START Exercise materials

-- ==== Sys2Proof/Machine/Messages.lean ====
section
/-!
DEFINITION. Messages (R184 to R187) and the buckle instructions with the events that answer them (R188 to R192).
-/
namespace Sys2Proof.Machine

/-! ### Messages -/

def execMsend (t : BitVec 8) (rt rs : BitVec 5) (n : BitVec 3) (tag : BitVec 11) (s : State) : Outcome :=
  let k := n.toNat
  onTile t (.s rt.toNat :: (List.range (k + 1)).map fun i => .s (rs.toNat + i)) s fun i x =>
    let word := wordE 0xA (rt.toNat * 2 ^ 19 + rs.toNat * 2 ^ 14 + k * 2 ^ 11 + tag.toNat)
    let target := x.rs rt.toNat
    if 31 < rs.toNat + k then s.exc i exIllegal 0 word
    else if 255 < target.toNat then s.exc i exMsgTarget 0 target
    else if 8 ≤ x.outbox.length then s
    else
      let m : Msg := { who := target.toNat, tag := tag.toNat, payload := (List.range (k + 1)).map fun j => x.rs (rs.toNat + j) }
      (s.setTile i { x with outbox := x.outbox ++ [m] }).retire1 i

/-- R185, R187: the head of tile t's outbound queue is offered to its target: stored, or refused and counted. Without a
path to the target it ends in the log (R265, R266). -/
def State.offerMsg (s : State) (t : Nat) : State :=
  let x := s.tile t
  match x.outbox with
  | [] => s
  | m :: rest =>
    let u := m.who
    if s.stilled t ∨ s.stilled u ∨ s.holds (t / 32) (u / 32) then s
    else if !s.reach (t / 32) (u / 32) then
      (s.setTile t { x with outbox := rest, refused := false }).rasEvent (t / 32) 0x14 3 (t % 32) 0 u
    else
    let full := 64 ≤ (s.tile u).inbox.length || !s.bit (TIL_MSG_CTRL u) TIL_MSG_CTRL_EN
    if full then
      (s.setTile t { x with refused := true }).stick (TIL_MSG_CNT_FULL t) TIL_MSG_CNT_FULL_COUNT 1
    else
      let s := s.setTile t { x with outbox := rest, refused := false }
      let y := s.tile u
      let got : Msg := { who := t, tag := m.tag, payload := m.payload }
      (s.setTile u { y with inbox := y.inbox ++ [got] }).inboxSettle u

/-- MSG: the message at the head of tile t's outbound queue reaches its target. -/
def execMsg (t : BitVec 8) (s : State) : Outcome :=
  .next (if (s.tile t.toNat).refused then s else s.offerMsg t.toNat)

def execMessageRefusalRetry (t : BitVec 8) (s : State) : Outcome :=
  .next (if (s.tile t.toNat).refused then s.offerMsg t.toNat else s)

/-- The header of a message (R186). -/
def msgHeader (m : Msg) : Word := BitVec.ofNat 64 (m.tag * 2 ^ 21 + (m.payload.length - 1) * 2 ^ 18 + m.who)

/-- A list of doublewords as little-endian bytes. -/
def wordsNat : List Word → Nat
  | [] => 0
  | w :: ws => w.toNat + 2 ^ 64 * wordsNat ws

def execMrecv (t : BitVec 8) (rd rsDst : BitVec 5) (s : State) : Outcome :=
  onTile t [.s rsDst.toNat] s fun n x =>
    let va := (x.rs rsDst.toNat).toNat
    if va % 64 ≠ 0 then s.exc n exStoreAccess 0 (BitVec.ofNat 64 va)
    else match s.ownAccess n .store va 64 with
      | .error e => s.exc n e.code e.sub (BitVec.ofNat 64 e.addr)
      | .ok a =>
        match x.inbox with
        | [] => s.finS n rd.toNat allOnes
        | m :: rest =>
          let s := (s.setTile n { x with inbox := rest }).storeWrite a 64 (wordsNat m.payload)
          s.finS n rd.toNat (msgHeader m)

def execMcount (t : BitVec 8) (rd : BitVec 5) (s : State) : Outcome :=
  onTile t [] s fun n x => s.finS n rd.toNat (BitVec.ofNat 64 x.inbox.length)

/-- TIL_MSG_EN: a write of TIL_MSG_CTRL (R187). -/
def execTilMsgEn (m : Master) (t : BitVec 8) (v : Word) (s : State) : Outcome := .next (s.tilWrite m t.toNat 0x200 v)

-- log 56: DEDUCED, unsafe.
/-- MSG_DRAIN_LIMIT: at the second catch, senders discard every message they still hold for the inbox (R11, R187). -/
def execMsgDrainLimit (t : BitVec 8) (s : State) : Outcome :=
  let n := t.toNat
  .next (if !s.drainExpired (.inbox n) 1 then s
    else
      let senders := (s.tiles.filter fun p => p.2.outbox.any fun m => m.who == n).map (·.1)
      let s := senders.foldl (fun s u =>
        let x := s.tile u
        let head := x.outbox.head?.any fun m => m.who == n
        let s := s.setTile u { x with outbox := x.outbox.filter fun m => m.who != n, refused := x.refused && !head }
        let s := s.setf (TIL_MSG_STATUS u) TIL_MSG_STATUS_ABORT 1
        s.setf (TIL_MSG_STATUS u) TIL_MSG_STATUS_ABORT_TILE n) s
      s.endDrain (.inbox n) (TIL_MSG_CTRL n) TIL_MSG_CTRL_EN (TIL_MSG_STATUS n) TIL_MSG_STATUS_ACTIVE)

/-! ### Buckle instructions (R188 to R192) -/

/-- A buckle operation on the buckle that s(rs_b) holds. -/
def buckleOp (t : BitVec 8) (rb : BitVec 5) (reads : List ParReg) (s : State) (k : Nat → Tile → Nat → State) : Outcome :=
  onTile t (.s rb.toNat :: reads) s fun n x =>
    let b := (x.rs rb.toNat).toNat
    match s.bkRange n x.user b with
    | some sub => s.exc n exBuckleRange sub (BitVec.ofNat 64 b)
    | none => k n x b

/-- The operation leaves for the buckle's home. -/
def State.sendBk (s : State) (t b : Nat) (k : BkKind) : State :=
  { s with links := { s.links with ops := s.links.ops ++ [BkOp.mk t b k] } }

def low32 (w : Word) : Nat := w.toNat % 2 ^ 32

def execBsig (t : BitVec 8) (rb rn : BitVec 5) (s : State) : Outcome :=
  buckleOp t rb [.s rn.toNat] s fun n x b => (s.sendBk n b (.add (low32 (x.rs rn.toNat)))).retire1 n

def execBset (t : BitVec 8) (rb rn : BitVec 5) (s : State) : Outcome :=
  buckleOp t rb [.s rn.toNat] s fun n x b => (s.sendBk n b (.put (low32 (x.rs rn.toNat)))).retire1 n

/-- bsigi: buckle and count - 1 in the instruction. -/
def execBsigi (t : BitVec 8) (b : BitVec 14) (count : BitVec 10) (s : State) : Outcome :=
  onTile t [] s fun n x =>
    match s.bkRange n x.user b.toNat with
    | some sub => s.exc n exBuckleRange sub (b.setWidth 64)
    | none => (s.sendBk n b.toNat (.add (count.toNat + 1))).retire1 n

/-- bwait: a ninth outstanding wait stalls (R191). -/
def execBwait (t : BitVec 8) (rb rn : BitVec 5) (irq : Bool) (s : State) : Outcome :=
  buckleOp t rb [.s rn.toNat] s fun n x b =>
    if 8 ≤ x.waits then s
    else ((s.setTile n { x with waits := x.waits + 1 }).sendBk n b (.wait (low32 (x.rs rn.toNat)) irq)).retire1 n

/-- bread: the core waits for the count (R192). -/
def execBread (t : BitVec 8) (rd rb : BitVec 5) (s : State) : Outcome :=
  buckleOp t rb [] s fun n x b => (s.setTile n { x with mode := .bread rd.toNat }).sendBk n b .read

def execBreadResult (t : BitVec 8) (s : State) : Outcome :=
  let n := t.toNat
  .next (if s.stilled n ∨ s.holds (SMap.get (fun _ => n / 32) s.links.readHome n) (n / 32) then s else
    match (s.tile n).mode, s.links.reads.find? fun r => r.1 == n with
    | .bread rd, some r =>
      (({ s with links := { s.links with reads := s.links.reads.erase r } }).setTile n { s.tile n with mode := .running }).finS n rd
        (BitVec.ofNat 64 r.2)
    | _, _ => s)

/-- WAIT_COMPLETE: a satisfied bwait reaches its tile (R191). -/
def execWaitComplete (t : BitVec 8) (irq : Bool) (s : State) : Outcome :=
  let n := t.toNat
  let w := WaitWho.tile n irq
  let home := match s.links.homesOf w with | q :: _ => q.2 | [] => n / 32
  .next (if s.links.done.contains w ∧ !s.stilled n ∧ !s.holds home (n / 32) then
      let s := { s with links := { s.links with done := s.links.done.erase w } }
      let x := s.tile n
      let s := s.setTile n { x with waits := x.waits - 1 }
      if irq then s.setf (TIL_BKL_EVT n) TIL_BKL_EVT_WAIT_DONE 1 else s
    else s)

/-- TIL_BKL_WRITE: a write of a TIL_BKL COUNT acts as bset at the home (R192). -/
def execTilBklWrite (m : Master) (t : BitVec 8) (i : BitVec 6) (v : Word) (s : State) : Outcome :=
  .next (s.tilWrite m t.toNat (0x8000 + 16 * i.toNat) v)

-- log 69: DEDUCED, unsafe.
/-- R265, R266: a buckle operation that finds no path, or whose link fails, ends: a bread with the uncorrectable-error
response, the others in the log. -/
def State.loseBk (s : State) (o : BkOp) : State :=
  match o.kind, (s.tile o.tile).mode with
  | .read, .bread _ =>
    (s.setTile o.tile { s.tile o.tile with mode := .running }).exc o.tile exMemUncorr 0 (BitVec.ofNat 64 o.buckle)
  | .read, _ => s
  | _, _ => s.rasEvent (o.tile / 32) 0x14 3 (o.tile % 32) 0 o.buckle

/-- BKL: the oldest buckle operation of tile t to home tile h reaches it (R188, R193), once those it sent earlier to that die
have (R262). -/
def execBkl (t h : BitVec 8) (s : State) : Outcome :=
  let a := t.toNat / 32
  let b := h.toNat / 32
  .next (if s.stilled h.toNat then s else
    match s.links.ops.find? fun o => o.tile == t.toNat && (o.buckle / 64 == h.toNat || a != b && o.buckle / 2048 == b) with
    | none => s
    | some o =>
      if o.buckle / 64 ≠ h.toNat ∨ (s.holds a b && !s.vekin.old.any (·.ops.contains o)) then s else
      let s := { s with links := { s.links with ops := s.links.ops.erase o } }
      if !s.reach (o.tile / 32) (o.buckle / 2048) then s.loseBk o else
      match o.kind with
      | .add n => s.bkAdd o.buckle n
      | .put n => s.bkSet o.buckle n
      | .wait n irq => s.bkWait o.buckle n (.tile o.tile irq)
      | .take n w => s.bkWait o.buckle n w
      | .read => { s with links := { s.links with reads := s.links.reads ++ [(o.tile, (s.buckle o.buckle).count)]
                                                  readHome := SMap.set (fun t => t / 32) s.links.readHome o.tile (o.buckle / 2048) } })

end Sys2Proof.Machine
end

END Exercise materials
START Exercise materials

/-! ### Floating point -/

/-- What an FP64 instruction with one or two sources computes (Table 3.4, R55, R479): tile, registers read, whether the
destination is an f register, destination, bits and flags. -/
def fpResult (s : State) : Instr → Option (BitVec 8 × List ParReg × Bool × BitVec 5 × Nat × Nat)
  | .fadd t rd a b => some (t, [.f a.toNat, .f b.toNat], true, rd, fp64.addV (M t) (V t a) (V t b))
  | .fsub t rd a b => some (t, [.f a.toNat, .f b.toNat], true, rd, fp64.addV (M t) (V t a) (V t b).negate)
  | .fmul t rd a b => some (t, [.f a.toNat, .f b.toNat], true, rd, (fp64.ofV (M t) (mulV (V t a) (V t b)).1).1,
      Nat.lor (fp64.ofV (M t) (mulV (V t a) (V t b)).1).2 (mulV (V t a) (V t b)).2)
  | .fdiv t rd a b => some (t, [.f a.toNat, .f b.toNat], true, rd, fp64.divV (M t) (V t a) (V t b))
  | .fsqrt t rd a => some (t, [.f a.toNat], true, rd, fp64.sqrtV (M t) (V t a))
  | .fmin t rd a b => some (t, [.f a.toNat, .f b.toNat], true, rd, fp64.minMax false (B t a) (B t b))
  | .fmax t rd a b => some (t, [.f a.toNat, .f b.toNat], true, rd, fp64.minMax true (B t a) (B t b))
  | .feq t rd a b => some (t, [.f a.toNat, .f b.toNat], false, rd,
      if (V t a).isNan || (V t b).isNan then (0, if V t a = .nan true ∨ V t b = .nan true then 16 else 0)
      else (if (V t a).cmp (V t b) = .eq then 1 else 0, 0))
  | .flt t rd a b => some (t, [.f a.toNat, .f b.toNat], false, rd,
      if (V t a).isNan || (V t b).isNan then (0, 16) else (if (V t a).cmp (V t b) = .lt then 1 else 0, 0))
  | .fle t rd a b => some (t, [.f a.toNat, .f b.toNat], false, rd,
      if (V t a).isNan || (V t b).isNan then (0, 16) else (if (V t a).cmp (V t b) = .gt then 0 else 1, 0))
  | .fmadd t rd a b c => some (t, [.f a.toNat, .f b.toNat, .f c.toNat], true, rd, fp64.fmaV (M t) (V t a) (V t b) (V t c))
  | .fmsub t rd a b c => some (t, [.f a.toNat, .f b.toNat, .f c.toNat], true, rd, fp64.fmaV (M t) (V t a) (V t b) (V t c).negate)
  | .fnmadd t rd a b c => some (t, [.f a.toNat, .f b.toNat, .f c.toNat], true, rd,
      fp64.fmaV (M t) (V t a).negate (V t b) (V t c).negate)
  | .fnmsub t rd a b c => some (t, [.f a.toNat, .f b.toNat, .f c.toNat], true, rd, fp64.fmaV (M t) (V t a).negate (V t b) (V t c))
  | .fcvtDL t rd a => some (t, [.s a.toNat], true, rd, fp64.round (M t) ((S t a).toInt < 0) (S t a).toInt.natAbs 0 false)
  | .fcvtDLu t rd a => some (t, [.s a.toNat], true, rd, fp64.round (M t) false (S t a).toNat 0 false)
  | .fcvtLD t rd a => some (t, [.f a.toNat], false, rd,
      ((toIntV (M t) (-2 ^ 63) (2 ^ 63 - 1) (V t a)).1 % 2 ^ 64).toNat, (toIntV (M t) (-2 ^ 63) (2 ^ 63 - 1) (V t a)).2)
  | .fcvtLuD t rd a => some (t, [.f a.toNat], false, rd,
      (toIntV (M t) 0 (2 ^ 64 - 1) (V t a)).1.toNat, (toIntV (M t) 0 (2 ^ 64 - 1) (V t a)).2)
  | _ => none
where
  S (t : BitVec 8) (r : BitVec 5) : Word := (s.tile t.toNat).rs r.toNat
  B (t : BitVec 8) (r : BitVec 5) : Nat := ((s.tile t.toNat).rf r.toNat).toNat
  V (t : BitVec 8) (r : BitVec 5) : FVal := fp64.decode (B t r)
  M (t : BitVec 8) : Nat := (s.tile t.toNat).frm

END Exercise materials

Look through the entries above and quote exactly the lines from the line with "def execWaitComplete (t" to the line with "let x := s.tile n", counting both of those lines.

def execWaitComplete (t : BitVec 8) (irq : Bool) (s : State) : Outcome :=
  let n := t.toNat
  let w := WaitWho.tile n irq
  let home := match s.links.homesOf w with | q :: _ => q.2 | [] => n / 32
  .next (if s.links.done.contains w ∧ !s.stilled n ∧ !s.holds home (n / 32) then
      let s := { s with links := { s.links with done := s.links.done.erase w } }
      let x := s.tile n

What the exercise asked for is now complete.